Карикатура — не только жанр визуальной сатиры (как она чаще всего понимается). Ее следует рассматривать и как самостоятельный модус комического, лучше всего понятный на фоне сопредельных модусов, поскольку, подобно пародии или гротеску, она обычно апеллирует к некоей реальности — будь то карикатура на конкретного политика или на типизированный образ бюрократа[457].

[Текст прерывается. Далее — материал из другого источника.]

-- ==== Sys2Proof/Machine/Dispatch.lean ====
section
/-! DEFINITION. What each instruction does: one arm per constructor of `Instr`, each a direct call of its meaning. -/

namespace Sys2Proof.Machine

open Sys2Proof

def exec (i : Instr) (s : State) : Host.Outcome State Fault Refusal :=
  match i with
  -- wire instructions
  | .openFrame id => Sys2Proof.Machine.execOpenFrame id s
  | .statusReq => Sys2Proof.Machine.execStatusReq s
  | .statusResp a s0 s1 s2 s3 s4 s5 extra => Sys2Proof.Machine.execStatusResp a s0 s1 s2 s3 s4 s5 extra s
  | .inboundOther frame => Sys2Proof.Machine.execInboundOther frame s
  -- host events
  | .connect path baudRate => Sys2Proof.Machine.execConnect path baudRate s
  | .disconnect => Sys2Proof.Machine.execDisconnect s
  | .openCabinets ids => Sys2Proof.Machine.execOpenCabinets ids s
  | .getStatus requestFresh => Sys2Proof.Machine.execGetStatus requestFresh s
  | .resetStatus => Sys2Proof.Machine.execResetStatus s
  -- transport events
  | .connectDone result => Sys2Proof.Machine.execConnectDone result s
  | .txDone result => Sys2Proof.Machine.execTxDone result s
  | .rx chunk => Sys2Proof.Machine.execRx chunk s
  | .lineLost => Sys2Proof.Machine.execLineLost s
  -- timer event
  | .tick t => Sys2Proof.Machine.execTick t s
  -- internal datapath operations
  | .round => Sys2Proof.Machine.execRound s
  | .ckInit => Sys2Proof.Machine.execCkInit s
  | .ckByte b => Sys2Proof.Machine.execCkByte b s
  | .checksum bs => Sys2Proof.Machine.execChecksum bs s
  | .build payload address instruction => Sys2Proof.Machine.execBuild payload address instruction s
  | .validate f => Sys2Proof.Machine.execValidate f s
  | .hexdump bs => Sys2Proof.Machine.execHexdump bs s
  | .reassemble chunk => Sys2Proof.Machine.execReassemble chunk s
  | .decodeStatus f => Sys2Proof.Machine.execDecodeStatus f s

end Sys2Proof.Machine
end

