-- ==== Sys2Proof/Machine/Core.lean ====
section
/-! DEFINITION. The machine as the host runs it. -/

def Sys2Proof.core : Host.Core := { State := Sys2Proof.Machine.State, Fault := Sys2Proof.Machine.Fault, Refusal := Sys2Proof.Machine.Refusal, step := Sys2Proof.Machine.step, reset := Sys2Proof.Machine.State.reset }
end

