/-- R211, R250. RX reassembles its chunk, runs the wire instruction that each frame decodes to, in stream order, and then
runs Advance(). (That the reassembly's signals come before the first frame's handling is the model's reading: log
entry 10.) -/
def Obligations.RxRunsTheDecodedFrames : Prop :=
  ∀ (chunk : Bytes) (s : State), ∃ (is : List Instr) (t : State),
    (reassemble chunk s).2.map (fun p => decodeInbound s.cfg p.1) = is.map .ok ∧
    execAll is (reassemble chunk s).1 = .next t ∧
    exec (.rx chunk) s = .next (advance t)

/-! ## Host calls -/

/-- R190, R191. CONNECT takes a ticket; from Disconnected or Faulted it opens the port and waits, from Connecting or
Connected it is answered AlreadyConnected. -/
def Obligations.ConnectOpensThePortOrIsRefused : Prop :=
  ∀ (path : OpaqueValue) (baud : Nat) (s : State),
    (s.conn = .disconnected ∨ s.conn = .faulted →
      exec (.connect path baud) s = .next (advance { s with
        nextTicket := s.nextTicket + 1
        conn := .connecting
        connectTicket := some s.nextTicket
        out := s.out ++ [.openPort path baud] })) ∧
    (s.conn = .connecting ∨ s.conn = .connected →
      exec (.connect path baud) s = .next (advance { s with
        nextTicket := s.nextTicket + 1
        out := s.out ++ [.response s.nextTicket (.connectError .alreadyConnected)] }))

/-- R194. DISCONNECT answers a pending connect with Aborted, closes the port and answers Ok, in every state of the
connection. (A connect is pending exactly when CONN = Connecting, I5 of R44.) -/
def Obligations.DisconnectAlwaysSucceeds : Prop :=
  ∀ s : State, (s.connectTicket.isSome ↔ s.conn = .connecting) →
    exec .disconnect s = .next (advance { s with
      nextTicket := s.nextTicket + 1
      conn := .disconnected
      connectTicket := none
      out := s.out ++
        (match s.connectTicket with
          | some t => [.response t (.connectError .aborted)]
          | none => []) ++
        [.closePort, .response s.nextTicket .ok] })

/-- R199, R200, R251. OPEN_CABINETS is answered Empty for no IDs, OutOfRange of the first ID outside 0..255 in list order,
and otherwise queues one open job of those IDs as bytes. -/
def Obligations.OpenCabinetsValidatesThenQueues : Prop :=
  (∀ s : State, exec (.openCabinets []) s = .next (advance { s with
    nextTicket := s.nextTicket + 1
    out := s.out ++ [.response s.nextTicket (.structuralInputError .empty)] })) ∧
  (∀ (pre post : List Int) (v : Int) (s : State), (∀ x ∈ pre, 0 ≤ x ∧ x ≤ 255) → ¬ (0 ≤ v ∧ v ≤ 255) →
    exec (.openCabinets (pre ++ v :: post)) s = .next (advance { s with
      nextTicket := s.nextTicket + 1
      out := s.out ++ [.response s.nextTicket (.structuralInputError (.outOfRange v))] })) ∧
  (∀ (ids : List Int) (s : State), ids ≠ [] → (∀ x ∈ ids, 0 ≤ x ∧ x ≤ 255) →
    ∃ bs : Bytes, bs.map (fun b => (b.toNat : Int)) = ids ∧
      exec (.openCabinets ids) s = .next (advance { s with
        nextTicket := s.nextTicket + 1
        queue := s.queue ++ [.openJob
          { ticket := s.nextTicket, ids := bs, k := 0, opened := [], failed := [], phase := .ready }] }))

/-- R207, R208. GET_STATUS(false) is answered at once with the snapshot; GET_STATUS(true) queues a status job. -/
def Obligations.GetStatusCachedOrQueued : Prop :=
  ∀ s : State,
    exec (.getStatus false) s = .next (advance { s with
      nextTicket := s.nextTicket + 1
      out := s.out ++ [.response s.nextTicket
        (.status (decide (s.conn = .connected)) (s.cabMap.map Prod.snd) .notRequested)] }) ∧
    exec (.getStatus true) s = .next (advance { s with
      nextTicket := s.nextTicket + 1
      queue := s.queue ++ [.statusJob
        { ticket := s.nextTicket, phase := .ready, deadline := none, respSeen := false }] })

Ниже мы попытаемся проследить, как в этих модусах комического происходила кристаллизация образа врага. Речь пойдет прежде всего о вербальной карикатуре. Ее характеристики и свойства хорошо видны при сравнении с пародией, основанием которой является стилизация, о чем писал Юрий Тынянов[458]. Мысль Тынянова сводится к тому, что пародия по преимуществу связана с приемом — она основана на его искажении, игре с ним («Пародия вся — в диалектической игре приемом», — утверждал он[459]). Карикатура же, как мы видели, куда более содержательна: она отсылает не столько к приему, сколько к типажу. Но связь между пародией и карикатурой лежит в их фундаментальной референтности: в отличие от гротеска, который в принципе не нуждается в отсылке, то есть порывает с «оригиналом», пародия и карикатура апеллируют к некоему контексту. Безреферентность — ключевое отличие гротеска от пародии и карикатуры. Его диалектика, как мы увидим, не в приеме и не в типаже, но в столкновении реального, правдоподобного, узнаваемого с фантастическим, карикатурным, гиперболичным, алогичным — воображаемым.

Хотя, в отличие от пародии, карикатура ориентирована не на прием, а на типаж, как модус комического она сама обладает рядом приемов, рассмотренных выше. Важно при этом указать на принципиальное единство приемов визуальной и вербальной карикатуры, их структурную согласованность, поскольку на них, по сути, строилось единство культурного текста холодной войны — медиально неоднородного (визуального и вербального), но структурно когерентного: если практически все литературные тексты (басни, фельетоны, памфлеты) сопровождались карикатурами, то карикатуры — стихами. Так что часто нельзя понять, иллюстрирует ли стихотворение карикатуру или наоборот.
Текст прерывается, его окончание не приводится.